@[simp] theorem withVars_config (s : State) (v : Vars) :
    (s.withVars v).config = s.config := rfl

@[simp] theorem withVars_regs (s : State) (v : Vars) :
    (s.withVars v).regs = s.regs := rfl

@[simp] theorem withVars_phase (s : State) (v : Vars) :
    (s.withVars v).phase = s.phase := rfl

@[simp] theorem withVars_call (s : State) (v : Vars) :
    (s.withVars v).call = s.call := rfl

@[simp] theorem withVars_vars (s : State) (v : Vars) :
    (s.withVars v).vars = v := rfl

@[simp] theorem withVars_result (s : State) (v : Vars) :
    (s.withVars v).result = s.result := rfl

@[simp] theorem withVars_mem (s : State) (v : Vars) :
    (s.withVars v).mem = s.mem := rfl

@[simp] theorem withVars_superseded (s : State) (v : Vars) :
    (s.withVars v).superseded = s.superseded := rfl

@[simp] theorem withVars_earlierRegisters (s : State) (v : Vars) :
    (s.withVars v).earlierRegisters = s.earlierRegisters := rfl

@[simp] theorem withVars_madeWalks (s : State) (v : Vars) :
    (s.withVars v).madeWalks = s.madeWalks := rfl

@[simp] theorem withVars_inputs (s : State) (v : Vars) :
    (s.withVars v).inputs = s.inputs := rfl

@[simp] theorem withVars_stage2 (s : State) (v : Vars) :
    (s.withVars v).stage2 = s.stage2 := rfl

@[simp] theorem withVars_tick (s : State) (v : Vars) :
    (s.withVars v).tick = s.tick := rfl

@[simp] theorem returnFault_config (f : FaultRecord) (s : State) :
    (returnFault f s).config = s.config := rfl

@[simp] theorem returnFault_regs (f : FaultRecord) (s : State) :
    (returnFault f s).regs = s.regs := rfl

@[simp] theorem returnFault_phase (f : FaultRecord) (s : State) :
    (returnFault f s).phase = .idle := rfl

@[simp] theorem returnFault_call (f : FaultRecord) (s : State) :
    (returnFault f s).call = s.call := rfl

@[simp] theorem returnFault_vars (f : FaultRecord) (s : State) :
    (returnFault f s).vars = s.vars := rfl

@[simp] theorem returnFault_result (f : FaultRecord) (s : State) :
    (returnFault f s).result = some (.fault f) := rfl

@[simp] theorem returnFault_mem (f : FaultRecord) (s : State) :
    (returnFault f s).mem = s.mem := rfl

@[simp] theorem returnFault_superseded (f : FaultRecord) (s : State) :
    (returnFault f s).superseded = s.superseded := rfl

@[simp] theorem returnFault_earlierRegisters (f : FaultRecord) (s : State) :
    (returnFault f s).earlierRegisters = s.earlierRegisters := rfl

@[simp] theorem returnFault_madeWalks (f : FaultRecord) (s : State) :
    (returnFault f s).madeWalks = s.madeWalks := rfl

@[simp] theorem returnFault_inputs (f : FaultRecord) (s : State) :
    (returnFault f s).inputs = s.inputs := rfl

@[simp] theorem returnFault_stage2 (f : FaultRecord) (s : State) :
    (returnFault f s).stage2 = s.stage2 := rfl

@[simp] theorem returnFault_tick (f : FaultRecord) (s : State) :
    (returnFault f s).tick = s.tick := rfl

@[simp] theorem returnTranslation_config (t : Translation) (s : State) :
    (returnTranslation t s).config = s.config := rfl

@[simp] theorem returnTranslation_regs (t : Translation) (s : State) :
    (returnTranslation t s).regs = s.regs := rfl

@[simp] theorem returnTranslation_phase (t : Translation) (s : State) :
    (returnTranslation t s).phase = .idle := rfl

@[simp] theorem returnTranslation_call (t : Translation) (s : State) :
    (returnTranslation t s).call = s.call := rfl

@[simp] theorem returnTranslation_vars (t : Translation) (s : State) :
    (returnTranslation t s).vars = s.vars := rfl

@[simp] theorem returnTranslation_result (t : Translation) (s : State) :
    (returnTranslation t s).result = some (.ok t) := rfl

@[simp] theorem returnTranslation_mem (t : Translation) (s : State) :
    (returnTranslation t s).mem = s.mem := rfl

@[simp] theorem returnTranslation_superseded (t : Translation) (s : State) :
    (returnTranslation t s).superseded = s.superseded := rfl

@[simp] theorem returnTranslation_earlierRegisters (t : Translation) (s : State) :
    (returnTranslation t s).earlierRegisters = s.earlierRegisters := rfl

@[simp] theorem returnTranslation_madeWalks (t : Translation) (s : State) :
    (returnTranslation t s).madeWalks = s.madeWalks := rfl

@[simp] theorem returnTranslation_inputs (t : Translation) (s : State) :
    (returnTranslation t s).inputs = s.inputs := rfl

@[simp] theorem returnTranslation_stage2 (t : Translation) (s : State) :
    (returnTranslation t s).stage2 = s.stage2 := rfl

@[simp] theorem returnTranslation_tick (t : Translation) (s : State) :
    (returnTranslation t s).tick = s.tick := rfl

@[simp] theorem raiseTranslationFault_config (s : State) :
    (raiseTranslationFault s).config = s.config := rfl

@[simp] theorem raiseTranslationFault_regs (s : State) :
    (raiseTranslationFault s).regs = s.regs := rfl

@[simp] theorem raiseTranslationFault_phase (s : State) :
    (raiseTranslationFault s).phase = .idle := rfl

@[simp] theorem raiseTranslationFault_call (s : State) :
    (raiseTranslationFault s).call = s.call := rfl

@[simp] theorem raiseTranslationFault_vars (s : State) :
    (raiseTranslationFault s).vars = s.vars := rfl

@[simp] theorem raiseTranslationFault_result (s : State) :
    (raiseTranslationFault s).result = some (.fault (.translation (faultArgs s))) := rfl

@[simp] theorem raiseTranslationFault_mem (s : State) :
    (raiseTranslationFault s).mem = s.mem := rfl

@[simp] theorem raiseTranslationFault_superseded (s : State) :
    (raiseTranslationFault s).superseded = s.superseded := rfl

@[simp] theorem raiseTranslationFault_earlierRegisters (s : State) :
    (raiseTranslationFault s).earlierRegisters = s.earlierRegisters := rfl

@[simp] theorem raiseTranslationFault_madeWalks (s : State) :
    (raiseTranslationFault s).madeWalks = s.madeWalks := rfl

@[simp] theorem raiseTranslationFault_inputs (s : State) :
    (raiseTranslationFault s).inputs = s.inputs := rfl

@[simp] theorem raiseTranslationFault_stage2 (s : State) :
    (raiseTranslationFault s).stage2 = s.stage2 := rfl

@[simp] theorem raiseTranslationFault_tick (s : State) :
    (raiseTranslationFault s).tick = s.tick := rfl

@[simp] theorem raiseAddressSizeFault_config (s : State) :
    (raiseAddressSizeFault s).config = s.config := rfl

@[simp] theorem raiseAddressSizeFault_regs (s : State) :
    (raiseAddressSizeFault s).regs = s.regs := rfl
---
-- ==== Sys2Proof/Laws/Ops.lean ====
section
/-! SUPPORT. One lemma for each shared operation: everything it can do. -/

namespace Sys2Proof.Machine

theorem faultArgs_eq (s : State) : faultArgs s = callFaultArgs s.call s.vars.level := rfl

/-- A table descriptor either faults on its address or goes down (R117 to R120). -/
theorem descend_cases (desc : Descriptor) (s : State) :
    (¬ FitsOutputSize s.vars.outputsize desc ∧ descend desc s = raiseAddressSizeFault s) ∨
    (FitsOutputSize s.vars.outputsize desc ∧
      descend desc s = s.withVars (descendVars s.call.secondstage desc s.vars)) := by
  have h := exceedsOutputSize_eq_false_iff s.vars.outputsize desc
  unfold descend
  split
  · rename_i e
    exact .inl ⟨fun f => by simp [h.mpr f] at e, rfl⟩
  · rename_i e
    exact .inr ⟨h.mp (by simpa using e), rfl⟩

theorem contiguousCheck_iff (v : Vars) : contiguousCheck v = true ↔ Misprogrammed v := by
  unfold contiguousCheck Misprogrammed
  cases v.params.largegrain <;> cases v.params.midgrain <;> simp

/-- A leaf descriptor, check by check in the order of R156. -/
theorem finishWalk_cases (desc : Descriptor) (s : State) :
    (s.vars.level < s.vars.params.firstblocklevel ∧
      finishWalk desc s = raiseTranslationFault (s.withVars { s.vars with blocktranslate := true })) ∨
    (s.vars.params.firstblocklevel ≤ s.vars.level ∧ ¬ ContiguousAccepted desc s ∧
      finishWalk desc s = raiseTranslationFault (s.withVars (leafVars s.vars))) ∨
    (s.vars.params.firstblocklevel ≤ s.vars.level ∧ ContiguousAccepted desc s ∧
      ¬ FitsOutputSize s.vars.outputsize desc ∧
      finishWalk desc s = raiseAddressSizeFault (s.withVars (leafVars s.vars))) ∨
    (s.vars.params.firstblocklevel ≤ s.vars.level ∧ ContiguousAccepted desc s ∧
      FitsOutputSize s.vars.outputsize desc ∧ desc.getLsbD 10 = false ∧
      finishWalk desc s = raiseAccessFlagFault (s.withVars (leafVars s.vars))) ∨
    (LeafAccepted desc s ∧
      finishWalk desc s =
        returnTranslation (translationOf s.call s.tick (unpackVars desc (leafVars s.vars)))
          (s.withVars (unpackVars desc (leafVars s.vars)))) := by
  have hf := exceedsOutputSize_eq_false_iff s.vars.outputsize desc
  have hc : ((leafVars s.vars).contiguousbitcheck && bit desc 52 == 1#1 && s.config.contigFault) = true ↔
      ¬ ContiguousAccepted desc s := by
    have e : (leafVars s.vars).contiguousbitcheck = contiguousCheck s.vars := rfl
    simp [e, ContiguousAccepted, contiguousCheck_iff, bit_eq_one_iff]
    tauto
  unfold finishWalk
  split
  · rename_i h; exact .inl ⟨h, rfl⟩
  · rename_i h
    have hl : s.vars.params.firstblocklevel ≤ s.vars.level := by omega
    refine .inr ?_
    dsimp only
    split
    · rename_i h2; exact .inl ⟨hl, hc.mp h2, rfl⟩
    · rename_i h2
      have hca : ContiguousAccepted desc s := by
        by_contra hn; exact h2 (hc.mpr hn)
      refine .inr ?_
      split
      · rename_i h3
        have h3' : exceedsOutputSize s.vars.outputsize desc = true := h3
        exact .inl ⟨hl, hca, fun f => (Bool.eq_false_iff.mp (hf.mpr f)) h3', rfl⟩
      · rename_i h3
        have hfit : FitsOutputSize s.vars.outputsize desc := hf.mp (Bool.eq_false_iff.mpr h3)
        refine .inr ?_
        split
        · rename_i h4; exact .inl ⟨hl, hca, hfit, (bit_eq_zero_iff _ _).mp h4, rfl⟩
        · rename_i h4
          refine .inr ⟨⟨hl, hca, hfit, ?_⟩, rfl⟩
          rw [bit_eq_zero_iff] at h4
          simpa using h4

#### Problem:
Number of lines above with the word "Misprogrammed": supply it alone.

#### Task answer:
2